-- ==== Sys2Proof/Machine/Core.lean ====
section
/-! DEFINITION. The machine as the host reads it. -/

def Sys2Proof.core : Host.Core := {
  State := Sys2Proof.Machine.State, Fault := Sys2Proof.Machine.Fault,
  Refusal := Sys2Proof.Machine.Refusal, step := Sys2Proof.Machine.step, reset := Sys2Proof.Machine.State.reset }
end

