-- ==== Sys2Proof/Safety.lean ====
section
/-! DEFINITION. What counts as a safe step, and the words that the statements about commands use. -/

namespace Sys2Proof.Machine

/-- The outcome is a next state. -/
def Goes (o : Host.Outcome State Fault Refusal) : Prop := ∃ t, o = .next t

/-- The command completes: it answers a next state, and `p` holds there. -/
def Completes (c : Instr) (s : State) (p : State → Prop) : Prop := ∃ t, exec c s = .next t ∧ p t

/-- `t` differs from `s` in control-window registers alone. -/
def OnlyRegs (s t : State) : Prop := t = { s with regs := t.regs }

/-- A 4-byte write of this register by this Initiator ID is admitted: the checks of R554 pass, and the lock does not hold it (R37). -/
def State.writeOk (s : State) (iid : Iid) (off : Nat) : Bool :=
  (s.regCheck iid.toNat off 4 true).isNone && !(s.locked && (regRow off).any fun r => r.lk != 0)

/-- A 4-byte read of this register by this Initiator ID is admitted. -/
def State.readOk (s : State) (iid : Iid) (off : Nat) : Bool := (s.regCheck iid.toNat off 4 false).isNone

/-- Every control-window register outside a list reads in `t` as it does in `s`. -/
def RegsKept (l : List Nat) (s t : State) : Prop := ∀ o, o ∉ l → t.reg o = s.reg o

/-- The canonical form of the memory behind the DPAs: Bobbins, Reel, what waits for the Reel, and poison marks. -/
def Mem.wf (m : Mem) : Bool :=
  spWf (fun _ => 0) m.bob && spWf (fun _ => 0) m.reel && spWf (fun _ => none) m.reelNew && spWf (fun _ => false) m.poison

/-- The canonical form of every memory of the device, the Frame Store among them. -/
def Memory.wf (s : State) : Bool := s.mem.wf && spWf fsUnset s.fs && spWf (fun _ => false) s.fsBad

end Sys2Proof.Machine
end

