/-- A write to PL_RGN_CFG by anyone but the fabric manager is reported with 0x7001 and changes nothing else; the fabric
manager's moves a closed region with a valid range to LOADING at once, an open one to SEALED through a drain, and
REGION_DRAIN_COMPLETE ends the drain in the new state; another move is reported with 0x7004. EXTENT_GRANT of a FREE extent
with a valid range gives it to its holder under the next generation, which it returns; of another, 0x7003. EXTENT_RECALL of
the held generation begins the recall, with FORCE the revocation, and its command waits; of another generation it fails with
0x7010. EXTENT_RELEASE by the holder begins the revocation; with another generation 0x7011. RECALL_GRACE_EXPIRY turns
RECALLING into REVOKING; REVOCATION_COMPLETE frees the extent and clears its notice. -/
def Obligations.PoolSharesAndRevokes : Prop :=
  (∀ (iid : Iid) (r : Fin 16) (v : Word) (s : State), s.writeOk iid (PL_RGN_CFG r) = true →
    (s.isFm iid.toNat = false → Completes (.regionStateWrite iid r v) s fun t => OnlyRegs s t ∧
      t.reg GLB_FAULT_LAST = BitVec.ofNat 32 (0x7001 + iid.toNat * 0x10000) ∧
      RegsKept [GLB_FAULT_FIRST, GLB_FAULT_LAST, GLB_FAULT_COUNT] s t) ∧
    (s.isFm iid.toNat = true → s.get (PL_RGN_CFG_STATE r) = 0 → v.toNat % 4 = 1 →
      let u := s.setReg (PL_RGN_CFG r) ((s.reg (PL_RGN_CFG r) &&& ~~~ BitVec.ofNat 32 rgnCfgMask) ||| (v &&& BitVec.ofNat 32 rgnCfgMask))
      (u.rangeCheck r (u.reg (PL_RGN_BASE r)).toNat (u.reg (PL_RGN_SIZE r)).toNat (u.get (PL_RGN_CFG_PROT r)) = none →
        Completes (.regionStateWrite iid r v) s fun t => t.get (PL_RGN_CFG_STATE r) = 1 ∧ t.is (PL_RGN_STAT_DRAINING r) = false ∧
          t.reg (PL_RGN_CFG r) &&& BitVec.ofNat 32 rgnCfgMask = v &&& BitVec.ofNat 32 rgnCfgMask) ∧
      (∀ c, u.rangeCheck r (u.reg (PL_RGN_BASE r)).toNat (u.reg (PL_RGN_SIZE r)).toNat (u.get (PL_RGN_CFG_PROT r)) = some c →
        Completes (.regionStateWrite iid r v) s fun t => t.reg (PL_RGN_CFG r) = s.reg (PL_RGN_CFG r) ∧
          (t.reg GLB_FAULT_LAST).toNat % 65536 = c % 65536)) ∧
    (s.isFm iid.toNat = true → s.get (PL_RGN_CFG_STATE r) = 1 → v.toNat % 4 = 2 →
      s.reg (PL_RGN_CFG r) &&& BitVec.ofNat 32 rgnCfgMask = v &&& BitVec.ofNat 32 rgnCfgMask →
      Completes (.regionStateWrite iid r v) s fun t => t.get (PL_RGN_CFG_STATE r) = 1 ∧ t.is (PL_RGN_STAT_DRAINING r) = true ∧
        spGet (fun _ => none) t.pool.next r = some 2) ∧
    (s.isFm iid.toNat = true → s.get (PL_RGN_CFG_STATE r) = 2 → v.toNat % 4 = 1 → Completes (.regionStateWrite iid r v) s fun t =>
      t.reg (PL_RGN_CFG r) = s.reg (PL_RGN_CFG r) ∧ (t.reg GLB_FAULT_LAST).toNat % 65536 = 0x7004)) ∧
  (∀ (r : Fin 16) (st : Nat) (s : State), spGet (fun _ => none) s.pool.next r = some st → st < 4 →
    Completes (.regionDrainComplete r) s fun t => t.get (PL_RGN_CFG_STATE r) = st ∧ t.is (PL_RGN_STAT_DRAINING r) = false ∧
      spGet (fun _ => none) t.pool.next r = none) ∧
  (∀ (r : Fin 10) (n : BitVec 16) (c : TkCmd) (s : State), s.cmdCode c = none → s.is PL_CTL_EN = true → c.u 16 1 < 32 →
    let x := c.u 16 1
    let gen := s.get (PL_EXT_STATE_GEN x)
    (Executes r n (isOp 0x18) c s → s.is PL_FM_VALID = true →
      (s.get (PL_EXT_STATE_STATE x) ≠ 0 → Completes (.extentGrant r n) s fun t => t = s.fail c 0x7003 0) ∧
      (s.get (PL_EXT_STATE_STATE x) = 0 → s.rangeCheck 16 (c.u 20 4) (c.u 24 4) (c.u 18 1 / 2 % 4) = none →
        Completes (.extentGrant r n) s fun t =>
          let g := if gen = 0xFFFF then 1 else gen + 1
          t.get (PL_EXT_STATE_STATE x) = 1 ∧ t.get (PL_EXT_STATE_GEN x) = g ∧ (t.reg (PL_EXT_BASE x)).toNat = c.u 20 4 ∧
          (t.reg (PL_EXT_SIZE x)).toNat = c.u 24 4 ∧ t.tkRecs c.req = s.tkRecs c.req ++ [c.record 0 g false])) ∧
    (Executes r n (isOp 0x19) c s →
      (c.u 18 2 ≠ gen → Completes (.extentRecall r n) s fun t => t = s.fail c 0x7010 (c.u 18 2)) ∧
      (c.u 18 2 = gen → s.get (PL_EXT_STATE_STATE x) = 1 → (c.u 17 1 = 1 → Completes (.extentRecall r n) s fun t =>
          t.get (PL_EXT_STATE_STATE x) = 3 ∧ t.is PL_STATUS_REVOKING = true ∧ t.tkRecs c.req = s.tkRecs c.req) ∧
        (c.u 17 1 = 0 → (s.get (PL_EXT_STATE_HOLDER x)).testBit 3 = false → Completes (.extentRecall r n) s fun t =>
          t.get (PL_EXT_STATE_STATE x) = 2 ∧ (t.ext x).graceFrom = s.hg.dt ∧
          (t.reg (PL_NOTICE (s.get (PL_EXT_STATE_HOLDER x) % 8))).getLsbD x = true ∧ t.tkRecs c.req = s.tkRecs c.req))) ∧
    (Executes r n (isOp 0x1A) c s →
      (c.u 18 2 ≠ gen → Completes (.extentRelease r n) s fun t => t = s.fail c 0x7011 (c.u 18 2)) ∧
      (c.u 18 2 = gen → some (holderOf (s.get (PL_EXT_STATE_HOLDER x))) = c.tenant → s.get (PL_EXT_STATE_STATE x) = 1 →
        Completes (.extentRelease r n) s fun t => t.get (PL_EXT_STATE_STATE x) = 3 ∧
          (t.ext x).waiters = (s.ext x).waiters ++ [(c.req, c.csn, 0)] ∧ t.tkRecs c.req = s.tkRecs c.req))) ∧
  (∀ (x : Fin 32) (s : State),
    (s.get (PL_EXT_STATE_STATE x) = 2 → Completes (.recallGraceExpiry x) s fun t => t.get (PL_EXT_STATE_STATE x) = 3 ∧
      t.is PL_STATUS_REVOKING = true ∧ t.ext x = s.ext x) ∧
    (s.get (PL_EXT_STATE_STATE x) ≠ 2 → exec (.recallGraceExpiry x) s = .next s) ∧
    (s.get (PL_EXT_STATE_STATE x) = 3 → Completes (.revocationComplete x) s fun t => t.get (PL_EXT_STATE_STATE x) = 0 ∧
      (t.ext x).waiters = [] ∧ (t.reg (PL_NOTICE (s.get (PL_EXT_STATE_HOLDER x) % 8))).getLsbD x = false))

---*---

▸ **What needs to be done**
Everything above from the line containing "def State.writeOk (s" down to the line containing "def State.readOk (s" is to be transcribed exactly, with both of those lines included and nothing else added.

▸ **Expected output**
def State.writeOk (s : State) (iid : Iid) (off : Nat) : Bool :=
  (s.regCheck iid.toNat off 4 true).isNone && !(s.locked && (regRow off).any fun r => r.lk != 0)

/-- A 4-byte read of this register by this Initiator ID is admitted. -/
def State.readOk (s : State) (iid : Iid) (off : Nat) : Bool := (s.regCheck iid.toNat off 4 false).isNone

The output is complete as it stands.